** Opening SUPPLIED RECORDS block **
-- ==== Sys2Proof/Machine/Mixer.lean ====
section
/-!
DEFINITION. The S-box and the KeyScheduleMixer (spec/41_key_schedule_mixer.md R141 to R144), and the
command `KSM_EXPAND` (R150).
-/

namespace Sys2Proof.Machine

/-- Rows 0x to 7x of the S-box table (spec/41_key_schedule_mixer.md R141). -/
def sboxLow : Vector (Vector Byte 16) 8 := #v[
  #v[0x63, 0x7c, 0x77, 0x7b, 0xf2, 0x6b, 0x6f, 0xc5, 0x30, 0x01, 0x67, 0x2b, 0xfe, 0xd7, 0xab, 0x76],
  #v[0xca, 0x82, 0xc9, 0x7d, 0xfa, 0x59, 0x47, 0xf0, 0xad, 0xd4, 0xa2, 0xaf, 0x9c, 0xa4, 0x72, 0xc0],
  #v[0xb7, 0xfd, 0x93, 0x26, 0x36, 0x3f, 0xf7, 0xcc, 0x34, 0xa5, 0xe5, 0xf1, 0x71, 0xd8, 0x31, 0x15],
  #v[0x04, 0xc7, 0x23, 0xc3, 0x18, 0x96, 0x05, 0x9a, 0x07, 0x12, 0x80, 0xe2, 0xeb, 0x27, 0xb2, 0x75],
  #v[0x09, 0x83, 0x2c, 0x1a, 0x1b, 0x6e, 0x5a, 0xa0, 0x52, 0x3b, 0xd6, 0xb3, 0x29, 0xe3, 0x2f, 0x84],
  #v[0x53, 0xd1, 0x00, 0xed, 0x20, 0xfc, 0xb1, 0x5b, 0x6a, 0xcb, 0xbe, 0x39, 0x4a, 0x4c, 0x58, 0xcf],
  #v[0xd0, 0xef, 0xaa, 0xfb, 0x43, 0x4d, 0x33, 0x85, 0x45, 0xf9, 0x02, 0x7f, 0x50, 0x3c, 0x9f, 0xa8],
  #v[0x51, 0xa3, 0x40, 0x8f, 0x92, 0x9d, 0x38, 0xf5, 0xbc, 0xb6, 0xda, 0x21, 0x10, 0xff, 0xf3, 0xd2]]

/-- Rows 8x to fx of the S-box table (spec/41_key_schedule_mixer.md R141). -/
def sboxHigh : Vector (Vector Byte 16) 8 := #v[
  #v[0xcd, 0x0c, 0x13, 0xec, 0x5f, 0x97, 0x44, 0x17, 0xc4, 0xa7, 0x7e, 0x3d, 0x64, 0x5d, 0x19, 0x73],
  #v[0x60, 0x81, 0x4f, 0xdc, 0x22, 0x2a, 0x90, 0x88, 0x46, 0xee, 0xb8, 0x14, 0xde, 0x5e, 0x0b, 0xdb],
  #v[0xe0, 0x32, 0x3a, 0x0a, 0x49, 0x06, 0x24, 0x5c, 0xc2, 0xd3, 0xac, 0x62, 0x91, 0x95, 0xe4, 0x79],
  #v[0xe7, 0xc8, 0x37, 0x6d, 0x8d, 0xd5, 0x4e, 0xa9, 0x6c, 0x56, 0xf4, 0xea, 0x65, 0x7a, 0xae, 0x08],
  #v[0xba, 0x78, 0x25, 0x2e, 0x1c, 0xa6, 0xb4, 0xc6, 0xe8, 0xdd, 0x74, 0x1f, 0x4b, 0xbd, 0x8b, 0x8a],
  #v[0x70, 0x3e, 0xb5, 0x66, 0x48, 0x03, 0xf6, 0x0e, 0x61, 0x35, 0x57, 0xb9, 0x86, 0xc1, 0x1d, 0x9e],
  #v[0xe1, 0xf8, 0x98, 0x11, 0x69, 0xd9, 0x8e, 0x94, 0x9b, 0x1e, 0x87, 0xe9, 0xce, 0x55, 0x28, 0xdf],
  #v[0x8c, 0xa1, 0x89, 0x0d, 0xbf, 0xe6, 0x42, 0x68, 0x41, 0x99, 0x2d, 0x0f, 0xb0, 0x54, 0xbb, 0x16]]

/-- `SBOX[x]`, with `SBOX[16·r + c]` in row `r`, column `c` (spec/41_key_schedule_mixer.md R141). -/
def sbox (x : Byte) : Byte := (sboxLow ++ sboxHigh)[x.toNat / 16][x.toNat % 16]

/-- `SubWord(x)`: each byte through the S-box, in its place (spec/41_key_schedule_mixer.md R142). -/
def subWord (x : Word) : Word :=
  wordOfBytes (sbox (wordByte x 0)) (sbox (wordByte x 1)) (sbox (wordByte x 2)) (sbox (wordByte x 3))

/-- One mixing iteration, its four XORs sequential (spec/41_key_schedule_mixer.md R144). -/
def mixGroup (t : Vector Word 4) : Vector Word 4 :=
  let u := subWord (rotr32 t[3] 8)
  let t0 := t[0] ^^^ u
  let t1 := t[1] ^^^ t0
  let t2 := t[2] ^^^ t1
  let t3 := t[3] ^^^ t2
  #v[t0, t1, t2, t3]

/-- `KsmExpand(t0, t1, t2, t3)`: the input and the results of three mixing iterations
(spec/41_key_schedule_mixer.md R144). -/
def ksmExpand (t : Vector Word 4) : Block :=
  let g1 := mixGroup t
  let g2 := mixGroup g1
  let g3 := mixGroup g2
  #v[t[0], t[1], t[2], t[3], g1[0], g1[1], g1[2], g1[3],
     g2[0], g2[1], g2[2], g2[3], g3[0], g3[1], g3[2], g3[3]]

/-- `KSM_EXPAND` (spec/41_key_schedule_mixer.md R150). -/
def execKsmExpand (s : State) : Result :=
  unlessHalted s <| .next (withObuf (ksmExpand s.regs.min) s)

end Sys2Proof.Machine
end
** Closing SUPPLIED RECORDS block **
■ WHAT THIS TASK INVOLVES
Could you print all of the data above once more, unaltered?

■ WRITTEN SOLUTION
-- ==== Sys2Proof/Machine/Mixer.lean ====
section
/-!
DEFINITION. The S-box and the KeyScheduleMixer (spec/41_key_schedule_mixer.md R141 to R144), and the
command `KSM_EXPAND` (R150).
-/

namespace Sys2Proof.Machine

/-- Rows 0x to 7x of the S-box table (spec/41_key_schedule_mixer.md R141). -/
def sboxLow : Vector (Vector Byte 16) 8 := #v[
  #v[0x63, 0x7c, 0x77, 0x7b, 0xf2, 0x6b, 0x6f, 0xc5, 0x30, 0x01, 0x67, 0x2b, 0xfe, 0xd7, 0xab, 0x76],
  #v[0xca, 0x82, 0xc9, 0x7d, 0xfa, 0x59, 0x47, 0xf0, 0xad, 0xd4, 0xa2, 0xaf, 0x9c, 0xa4, 0x72, 0xc0],
  #v[0xb7, 0xfd, 0x93, 0x26, 0x36, 0x3f, 0xf7, 0xcc, 0x34, 0xa5, 0xe5, 0xf1, 0x71, 0xd8, 0x31, 0x15],
  #v[0x04, 0xc7, 0x23, 0xc3, 0x18, 0x96, 0x05, 0x9a, 0x07, 0x12, 0x80, 0xe2, 0xeb, 0x27, 0xb2, 0x75],
  #v[0x09, 0x83, 0x2c, 0x1a, 0x1b, 0x6e, 0x5a, 0xa0, 0x52, 0x3b, 0xd6, 0xb3, 0x29, 0xe3, 0x2f, 0x84],
  #v[0x53, 0xd1, 0x00, 0xed, 0x20, 0xfc, 0xb1, 0x5b, 0x6a, 0xcb, 0xbe, 0x39, 0x4a, 0x4c, 0x58, 0xcf],
  #v[0xd0, 0xef, 0xaa, 0xfb, 0x43, 0x4d, 0x33, 0x85, 0x45, 0xf9, 0x02, 0x7f, 0x50, 0x3c, 0x9f, 0xa8],
  #v[0x51, 0xa3, 0x40, 0x8f, 0x92, 0x9d, 0x38, 0xf5, 0xbc, 0xb6, 0xda, 0x21, 0x10, 0xff, 0xf3, 0xd2]]

/-- Rows 8x to fx of the S-box table (spec/41_key_schedule_mixer.md R141). -/
def sboxHigh : Vector (Vector Byte 16) 8 := #v[
  #v[0xcd, 0x0c, 0x13, 0xec, 0x5f, 0x97, 0x44, 0x17, 0xc4, 0xa7, 0x7e, 0x3d, 0x64, 0x5d, 0x19, 0x73],
  #v[0x60, 0x81, 0x4f, 0xdc, 0x22, 0x2a, 0x90, 0x88, 0x46, 0xee, 0xb8, 0x14, 0xde, 0x5e, 0x0b, 0xdb],
  #v[0xe0, 0x32, 0x3a, 0x0a, 0x49, 0x06, 0x24, 0x5c, 0xc2, 0xd3, 0xac, 0x62, 0x91, 0x95, 0xe4, 0x79],
  #v[0xe7, 0xc8, 0x37, 0x6d, 0x8d, 0xd5, 0x4e, 0xa9, 0x6c, 0x56, 0xf4, 0xea, 0x65, 0x7a, 0xae, 0x08],
  #v[0xba, 0x78, 0x25, 0x2e, 0x1c, 0xa6, 0xb4, 0xc6, 0xe8, 0xdd, 0x74, 0x1f, 0x4b, 0xbd, 0x8b, 0x8a],
  #v[0x70, 0x3e, 0xb5, 0x66, 0x48, 0x03, 0xf6, 0x0e, 0x61, 0x35, 0x57, 0xb9, 0x86, 0xc1, 0x1d, 0x9e],
  #v[0xe1, 0xf8, 0x98, 0x11, 0x69, 0xd9, 0x8e, 0x94, 0x9b, 0x1e, 0x87, 0xe9, 0xce, 0x55, 0x28, 0xdf],
  #v[0x8c, 0xa1, 0x89, 0x0d, 0xbf, 0xe6, 0x42, 0x68, 0x41, 0x99, 0x2d, 0x0f, 0xb0, 0x54, 0xbb, 0x16]]

/-- `SBOX[x]`, with `SBOX[16·r + c]` in row `r`, column `c` (spec/41_key_schedule_mixer.md R141). -/
def sbox (x : Byte) : Byte := (sboxLow ++ sboxHigh)[x.toNat / 16][x.toNat % 16]

/-- `SubWord(x)`: each byte through the S-box, in its place (spec/41_key_schedule_mixer.md R142). -/
def subWord (x : Word) : Word :=
  wordOfBytes (sbox (wordByte x 0)) (sbox (wordByte x 1)) (sbox (wordByte x 2)) (sbox (wordByte x 3))

/-- One mixing iteration, its four XORs sequential (spec/41_key_schedule_mixer.md R144). -/
def mixGroup (t : Vector Word 4) : Vector Word 4 :=
  let u := subWord (rotr32 t[3] 8)
  let t0 := t[0] ^^^ u
  let t1 := t[1] ^^^ t0
  let t2 := t[2] ^^^ t1
  let t3 := t[3] ^^^ t2
  #v[t0, t1, t2, t3]

/-- `KsmExpand(t0, t1, t2, t3)`: the input and the results of three mixing iterations
(spec/41_key_schedule_mixer.md R144). -/
def ksmExpand (t : Vector Word 4) : Block :=
  let g1 := mixGroup t
  let g2 := mixGroup g1
  let g3 := mixGroup g2
  #v[t[0], t[1], t[2], t[3], g1[0], g1[1], g1[2], g1[3],
     g2[0], g2[1], g2[2], g2[3], g3[0], g3[1], g3[2], g3[3]]

/-- `KSM_EXPAND` (spec/41_key_schedule_mixer.md R150). -/
def execKsmExpand (s : State) : Result :=
  unlessHalted s <| .next (withObuf (ksmExpand s.regs.min) s)

end Sys2Proof.Machine
end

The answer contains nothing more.